-- Data to process --
/-! ### Two and three instructions in a row -/

/-- Settles O40: POP reads the cell PUSH wrote, and SP goes up by what it went down. -/
theorem pushThenPopMovesTheValue : Obligations.PushThenPopMovesTheValue := by
  intro s a b i j ha hb hpos hle
  have ht : Completes (.push a) s ((s.pushByte (s.reg i)).setPc (s.pc + 2)) := .push ha hpos
  have hu := Completes.pop (s := (s.pushByte (s.reg i)).setPc (s.pc + 2)) hb (State.pushAddr_toNat_le hpos hle)
  refine ⟨_, _, ht.exec_eq, hu.exec_eq, ?_, s.pushAddr_add_one, s.memRead_pushByte_pushAddr _, fun r hr => ?_⟩
  · exact (State.reg_setReg_same _ j _).trans (s.top_pushByte _)
  · exact State.reg_setReg_other _ _ hr

/-- Settles O41: RET reads SP and the cell at SP alone, and CALL left the return address there. -/
theorem callThenRetReturns : Obligations.CallThenRetReturns := by
  intro s a i hm ha hpos hle hpc
  have hc := Completes.call_direct hm ha hpos (by omega)
  obtain ⟨-, hsp, hcell⟩ := hc.call_pushes
  refine ⟨_, hc.exec_eq, rfl, fun u husp hucell => ?_⟩
  have hu : Completes .ret u _ := .ret (by rw [husp, hsp]; exact State.pushAddr_toNat_le hpos hle)
  refine ⟨_, hu.exec_eq, ?_, ?_⟩
  · rw [hu.ret_pc, husp, hucell, hsp, hcell]
  · rw [State.setPc_sp, State.dropTop_sp, husp, hsp, State.pushAddr_add_one]

/-- PUSH then RET jumps to the register's value: RET's target is the cell PUSH wrote. -/
theorem exec_push_ret {a : Byte} {r : Fin 8} {s : State} (ha : a.toNat = r) (hpos : 1 ≤ s.sp.toNat) (hle : s.sp.toNat ≤ 244) :
    ∃ t u, exec (.push a) s = .next t ∧ exec .ret t = .next u ∧ u.pc = (s.reg r).toNat ∧ u.sp = s.sp := by
  have ht : Completes (.push a) s ((s.pushByte (s.reg r)).setPc (s.pc + 2)) := .push ha hpos
  have hu := Completes.ret (s := (s.pushByte (s.reg r)).setPc (s.pc + 2)) (State.pushAddr_toNat_le hpos hle)
  exact ⟨_, _, ht.exec_eq, hu.exec_eq, congrArg BitVec.toNat (s.top_pushByte _), s.pushAddr_add_one⟩

/-- Settles O42: LDI leaves SP and puts the target where PUSH then RET takes it from. -/
theorem loadPushReturnJumps : Obligations.LoadPushReturnJumps := by
  intro s k target hk hpos hle
  have hr : k.toNat = (⟨k.toNat, by omega⟩ : Fin 8) := rfl
  have hload := Completes.exec_eq (.ldi (s := s) (b := target) hr)
  obtain ⟨u, v, hu, hv, hpc, hsp⟩ := exec_push_ret (s := (s.setReg _ target).setPc (s.pc + 3)) hr hpos hle
  exact ⟨_, u, v, hload, hu, hv, hpc.trans (congrArg BitVec.toNat (s.reg_setReg_same _ target)), hsp⟩

end Sys2Proof.Machine

/-! ## Faults

A step ends FAULTED only by fault entry (60_exceptions R154), and an instruction completes exactly where no condition of the
fault table holds (60_exceptions R151). Both rest on `Completes`: a completed instruction does not end FAULTED. -/

namespace Sys2Proof.Machine

/-! ### Fault entry is precise -/

/-- The byte an opcode fetch reads at `pc`; NONE past the last cell (40_fetch R81). -/
def State.opcodeByte (s : State) : Option Byte :=
  if s.pc ≤ 255 then some (s.memRead (BitVec.ofNat 8 s.pc)) else none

-- Exercise instructions --
Select all lines with the word "reads" from the entries above.

-- Problem solution --
/-- Settles O40: POP reads the cell PUSH wrote, and SP goes up by what it went down. -/
/-- Settles O41: RET reads SP and the cell at SP alone, and CALL left the return address there. -/
/-- The byte an opcode fetch reads at `pc`; NONE past the last cell (40_fetch R81). -/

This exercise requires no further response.